_What you should do_
Please write out word for word the opening lines of the material, including the line with "if_pos hf]; rfl" as the last.

_Input for this task_

/-- An FS operation that stores no payload byte leaves the slots. -/
theorem exec_fs_slots {i : Instr} (hi : i.isFs = true) (h : exec i s = .next t) :
    t.slots = s.slots ∨ ∃ b a, i = .fsPayloadByte b ∧ slotAddr s.cfg s.lv.wIdx s.fs.pcnt = some a ∧
      t.slots = Memory.write s.slots a b := by
  cases i <;> simp [Instr.isFs] at hi
  case fsPayloadByte b =>
    cases ha : slotAddr s.cfg s.lv.wIdx s.fs.pcnt with
    | none => rw [exec_payloadByte_fault ha] at h; cases h
    | some a =>
      rw [exec_payloadByte ha] at h
      cases h
      exact .inr ⟨b, a, rfl, rfl, rfl⟩
  case fsSeekByte b =>
    left
    by_cases hb : b = markerOperand s
    · by_cases hk : s.fs.midx = 3
      · rw [exec_seekByte_markerDone hb hk] at h; cases h; rfl
      · rw [exec_seekByte_markerNext hb hk] at h; cases h; rfl
    · rw [exec_seekByte_mismatch hb] at h; cases h; rfl
  case fsChecksumByte b =>
    rw [exec_checksumByte] at h; cases h
    exact .inl rfl
  all_goals cases h; exact .inl rfl

/-- Settles O13: the frames of the two halves, and the one store at `(w_idx, pcnt)`. -/
theorem halvesWriteDisjointRegisters : Obligations.HalvesWriteDisjointRegisters := by
  refine fun i s t h =>
    ⟨fun hi => ⟨fsLeaves_of_exec hi h, fun j k hne => ?_⟩, fun hi => lvLeaves_of_exec hi h⟩
  have hcfg := (fsLeaves_of_exec hi h).cfg
  obtain hsame | ⟨b, a, rfl, ha, hstore⟩ := exec_fs_slots hi h
  · exact absurd (slotRead_congr hcfg hsame j k) hne
  · refine ⟨⟨b, rfl⟩, ?_⟩
    by_contra hother
    refine hne (slotRead_store_other ha hcfg hstore ?_)
    rwa [ne_eq, Prod.mk.injEq]

/-- Settles O60: a hit rotates as the hit and the exchange after it do; in the other order the new frame
would not be fresh at the end. -/
theorem sameCycleReadComesFirst : Obligations.SameCycleReadComesFirst := by
  refine ⟨fun s => ?_, fun s h => ?_⟩
  · cases hf : s.lv.fresh with
    | true => rw [exec_publishTryread_hit hf, tryRead, if_pos hf]; rfl
    | false => rw [exec_publishTryread_miss hf, tryRead, if_neg (Bool.eq_false_iff.1 hf)]; rfl
  · obtain ⟨t, ht, -, -, hfresh, -⟩ := publishTryReadResult.2 s
    rw [ht] at h
    cases h
    cases hfresh

/-! Steps. -/

theorem decode_fsImage (w : StimWord) (st : FsState) : decode (fsImage w st) = .ok (fsInstr w st) := by
  have hk : ∀ k : FsKey, (k.setWidth 8).toNat < 32 ∧ (k.setWidth 8).setWidth 5 = k := by decide
  rw [fsImage, decode, if_pos (hk _).1, (hk _).2, fsInstr]

theorem decode_lvImage (w : StimWord) (pub : Bool) : decode (lvImage w pub) = .ok (lvInstr w pub) := by
  have hk : ∀ k : LvKey, (k.setWidth 8).toNat < 8 ∧ (k.setWidth 8).setWidth 3 = k := by decide
  rw [lvImage, decode, if_pos (hk _).1, (hk _).2, lvInstr]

_Answer to this task_
/-- An FS operation that stores no payload byte leaves the slots. -/
theorem exec_fs_slots {i : Instr} (hi : i.isFs = true) (h : exec i s = .next t) :
    t.slots = s.slots ∨ ∃ b a, i = .fsPayloadByte b ∧ slotAddr s.cfg s.lv.wIdx s.fs.pcnt = some a ∧
      t.slots = Memory.write s.slots a b := by
  cases i <;> simp [Instr.isFs] at hi
  case fsPayloadByte b =>
    cases ha : slotAddr s.cfg s.lv.wIdx s.fs.pcnt with
    | none => rw [exec_payloadByte_fault ha] at h; cases h
    | some a =>
      rw [exec_payloadByte ha] at h
      cases h
      exact .inr ⟨b, a, rfl, rfl, rfl⟩
  case fsSeekByte b =>
    left
    by_cases hb : b = markerOperand s
    · by_cases hk : s.fs.midx = 3
      · rw [exec_seekByte_markerDone hb hk] at h; cases h; rfl
      · rw [exec_seekByte_markerNext hb hk] at h; cases h; rfl
    · rw [exec_seekByte_mismatch hb] at h; cases h; rfl
  case fsChecksumByte b =>
    rw [exec_checksumByte] at h; cases h
    exact .inl rfl
  all_goals cases h; exact .inl rfl

/-- Settles O13: the frames of the two halves, and the one store at `(w_idx, pcnt)`. -/
theorem halvesWriteDisjointRegisters : Obligations.HalvesWriteDisjointRegisters := by
  refine fun i s t h =>
    ⟨fun hi => ⟨fsLeaves_of_exec hi h, fun j k hne => ?_⟩, fun hi => lvLeaves_of_exec hi h⟩
  have hcfg := (fsLeaves_of_exec hi h).cfg
  obtain hsame | ⟨b, a, rfl, ha, hstore⟩ := exec_fs_slots hi h
  · exact absurd (slotRead_congr hcfg hsame j k) hne
  · refine ⟨⟨b, rfl⟩, ?_⟩
    by_contra hother
    refine hne (slotRead_store_other ha hcfg hstore ?_)
    rwa [ne_eq, Prod.mk.injEq]

/-- Settles O60: a hit rotates as the hit and the exchange after it do; in the other order the new frame
would not be fresh at the end. -/
theorem sameCycleReadComesFirst : Obligations.SameCycleReadComesFirst := by
  refine ⟨fun s => ?_, fun s h => ?_⟩
  · cases hf : s.lv.fresh with
    | true => rw [exec_publishTryread_hit hf, tryRead, if_pos hf]; rfl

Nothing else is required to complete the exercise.